* **Task directions**
Starting at the top of the data and ending with the line that holds "exact ⟨t, c, evs, congrArg", transcribe each line exactly; include both ends.

* **Dataset**
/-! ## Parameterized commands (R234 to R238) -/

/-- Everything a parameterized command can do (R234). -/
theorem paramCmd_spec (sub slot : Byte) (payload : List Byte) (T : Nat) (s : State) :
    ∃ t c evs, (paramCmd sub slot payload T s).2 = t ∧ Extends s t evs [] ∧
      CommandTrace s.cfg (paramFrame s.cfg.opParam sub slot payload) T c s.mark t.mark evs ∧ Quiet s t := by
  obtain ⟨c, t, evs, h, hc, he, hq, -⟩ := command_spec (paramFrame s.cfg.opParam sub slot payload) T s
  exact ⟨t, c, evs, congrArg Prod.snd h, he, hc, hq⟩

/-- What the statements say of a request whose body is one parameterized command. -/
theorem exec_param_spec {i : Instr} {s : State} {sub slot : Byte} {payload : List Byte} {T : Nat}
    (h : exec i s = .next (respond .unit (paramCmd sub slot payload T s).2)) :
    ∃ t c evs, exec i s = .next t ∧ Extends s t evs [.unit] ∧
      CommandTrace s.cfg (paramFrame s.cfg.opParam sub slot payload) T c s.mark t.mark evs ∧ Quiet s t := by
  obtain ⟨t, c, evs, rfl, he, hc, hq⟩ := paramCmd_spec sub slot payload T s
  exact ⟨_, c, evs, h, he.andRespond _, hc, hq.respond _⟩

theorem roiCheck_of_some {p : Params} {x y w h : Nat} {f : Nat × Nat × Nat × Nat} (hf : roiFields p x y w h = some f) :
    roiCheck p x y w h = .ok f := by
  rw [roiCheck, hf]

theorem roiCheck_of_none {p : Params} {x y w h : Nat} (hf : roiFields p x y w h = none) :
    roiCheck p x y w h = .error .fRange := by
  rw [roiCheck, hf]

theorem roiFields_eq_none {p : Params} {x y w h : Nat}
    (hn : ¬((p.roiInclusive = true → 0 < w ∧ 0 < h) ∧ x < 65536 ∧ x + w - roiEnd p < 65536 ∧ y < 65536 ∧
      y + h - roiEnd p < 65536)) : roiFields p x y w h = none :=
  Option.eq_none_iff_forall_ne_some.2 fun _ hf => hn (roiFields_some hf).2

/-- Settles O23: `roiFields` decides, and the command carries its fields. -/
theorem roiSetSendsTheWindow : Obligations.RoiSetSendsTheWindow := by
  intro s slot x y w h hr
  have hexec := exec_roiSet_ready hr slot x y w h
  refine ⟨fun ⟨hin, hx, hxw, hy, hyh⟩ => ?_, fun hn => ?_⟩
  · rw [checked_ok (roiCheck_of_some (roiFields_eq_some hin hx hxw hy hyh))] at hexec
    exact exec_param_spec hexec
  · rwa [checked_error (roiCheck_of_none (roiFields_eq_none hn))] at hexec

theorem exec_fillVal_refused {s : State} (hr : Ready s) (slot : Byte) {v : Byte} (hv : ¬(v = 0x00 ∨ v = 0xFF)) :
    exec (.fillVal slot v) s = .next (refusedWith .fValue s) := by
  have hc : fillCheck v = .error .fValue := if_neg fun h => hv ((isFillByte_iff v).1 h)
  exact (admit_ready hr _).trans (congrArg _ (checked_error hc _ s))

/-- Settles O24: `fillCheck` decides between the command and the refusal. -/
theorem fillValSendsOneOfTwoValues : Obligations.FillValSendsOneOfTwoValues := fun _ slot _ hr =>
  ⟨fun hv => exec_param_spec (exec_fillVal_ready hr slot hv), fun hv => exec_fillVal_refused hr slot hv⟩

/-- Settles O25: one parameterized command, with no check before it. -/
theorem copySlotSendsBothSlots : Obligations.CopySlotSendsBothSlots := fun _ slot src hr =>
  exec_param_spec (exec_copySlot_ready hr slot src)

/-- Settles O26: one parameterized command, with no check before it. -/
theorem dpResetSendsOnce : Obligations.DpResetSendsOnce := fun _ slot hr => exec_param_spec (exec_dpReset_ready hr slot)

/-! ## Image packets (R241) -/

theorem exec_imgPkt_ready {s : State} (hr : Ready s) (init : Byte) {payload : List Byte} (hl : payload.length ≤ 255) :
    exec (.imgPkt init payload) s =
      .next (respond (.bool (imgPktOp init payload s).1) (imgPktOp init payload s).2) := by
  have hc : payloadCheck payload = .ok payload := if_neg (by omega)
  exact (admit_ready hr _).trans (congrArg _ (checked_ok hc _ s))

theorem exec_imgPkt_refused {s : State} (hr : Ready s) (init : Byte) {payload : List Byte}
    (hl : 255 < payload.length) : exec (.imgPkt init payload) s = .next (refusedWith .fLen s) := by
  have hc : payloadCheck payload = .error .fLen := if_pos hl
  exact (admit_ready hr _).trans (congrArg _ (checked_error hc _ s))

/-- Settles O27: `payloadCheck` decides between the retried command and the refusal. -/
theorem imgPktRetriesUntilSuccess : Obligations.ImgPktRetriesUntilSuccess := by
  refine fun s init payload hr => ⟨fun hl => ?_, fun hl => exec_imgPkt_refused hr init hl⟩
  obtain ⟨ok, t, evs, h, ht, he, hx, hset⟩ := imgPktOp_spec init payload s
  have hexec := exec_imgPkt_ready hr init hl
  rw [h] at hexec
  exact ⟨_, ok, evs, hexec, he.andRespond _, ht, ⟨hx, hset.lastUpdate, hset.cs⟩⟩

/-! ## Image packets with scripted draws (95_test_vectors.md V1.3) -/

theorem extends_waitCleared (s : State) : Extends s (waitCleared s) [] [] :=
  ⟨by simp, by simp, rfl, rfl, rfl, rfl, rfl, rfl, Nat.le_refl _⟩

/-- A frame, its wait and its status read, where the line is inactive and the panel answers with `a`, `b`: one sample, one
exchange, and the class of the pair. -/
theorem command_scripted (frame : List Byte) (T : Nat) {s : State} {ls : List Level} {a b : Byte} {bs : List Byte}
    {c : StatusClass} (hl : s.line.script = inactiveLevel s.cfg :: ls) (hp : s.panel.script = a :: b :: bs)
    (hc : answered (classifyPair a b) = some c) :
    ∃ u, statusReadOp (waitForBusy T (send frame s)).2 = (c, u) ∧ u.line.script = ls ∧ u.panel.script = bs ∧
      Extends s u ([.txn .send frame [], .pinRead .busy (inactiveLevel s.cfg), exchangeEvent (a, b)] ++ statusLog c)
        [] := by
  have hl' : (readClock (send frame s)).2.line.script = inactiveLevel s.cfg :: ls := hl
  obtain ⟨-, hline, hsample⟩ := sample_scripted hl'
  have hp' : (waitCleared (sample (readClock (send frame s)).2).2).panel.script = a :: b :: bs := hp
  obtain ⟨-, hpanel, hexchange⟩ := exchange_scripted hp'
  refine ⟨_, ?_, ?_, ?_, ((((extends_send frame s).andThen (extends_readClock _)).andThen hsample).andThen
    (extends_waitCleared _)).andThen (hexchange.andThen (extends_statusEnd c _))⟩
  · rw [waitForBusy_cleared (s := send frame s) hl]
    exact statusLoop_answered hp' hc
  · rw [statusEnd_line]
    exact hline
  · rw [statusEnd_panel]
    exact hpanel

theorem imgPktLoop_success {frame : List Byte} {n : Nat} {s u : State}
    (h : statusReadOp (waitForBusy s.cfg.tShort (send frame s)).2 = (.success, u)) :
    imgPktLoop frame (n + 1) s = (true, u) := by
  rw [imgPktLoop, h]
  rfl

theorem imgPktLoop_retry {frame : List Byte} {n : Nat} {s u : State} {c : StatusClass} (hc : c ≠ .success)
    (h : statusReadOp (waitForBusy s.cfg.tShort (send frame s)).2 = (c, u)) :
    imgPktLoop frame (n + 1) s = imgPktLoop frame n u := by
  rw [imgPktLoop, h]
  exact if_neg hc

* **Output for this task**
/-! ## Parameterized commands (R234 to R238) -/

/-- Everything a parameterized command can do (R234). -/
theorem paramCmd_spec (sub slot : Byte) (payload : List Byte) (T : Nat) (s : State) :
    ∃ t c evs, (paramCmd sub slot payload T s).2 = t ∧ Extends s t evs [] ∧
      CommandTrace s.cfg (paramFrame s.cfg.opParam sub slot payload) T c s.mark t.mark evs ∧ Quiet s t := by
  obtain ⟨c, t, evs, h, hc, he, hq, -⟩ := command_spec (paramFrame s.cfg.opParam sub slot payload) T s
  exact ⟨t, c, evs, congrArg Prod.snd h, he, hc, hq⟩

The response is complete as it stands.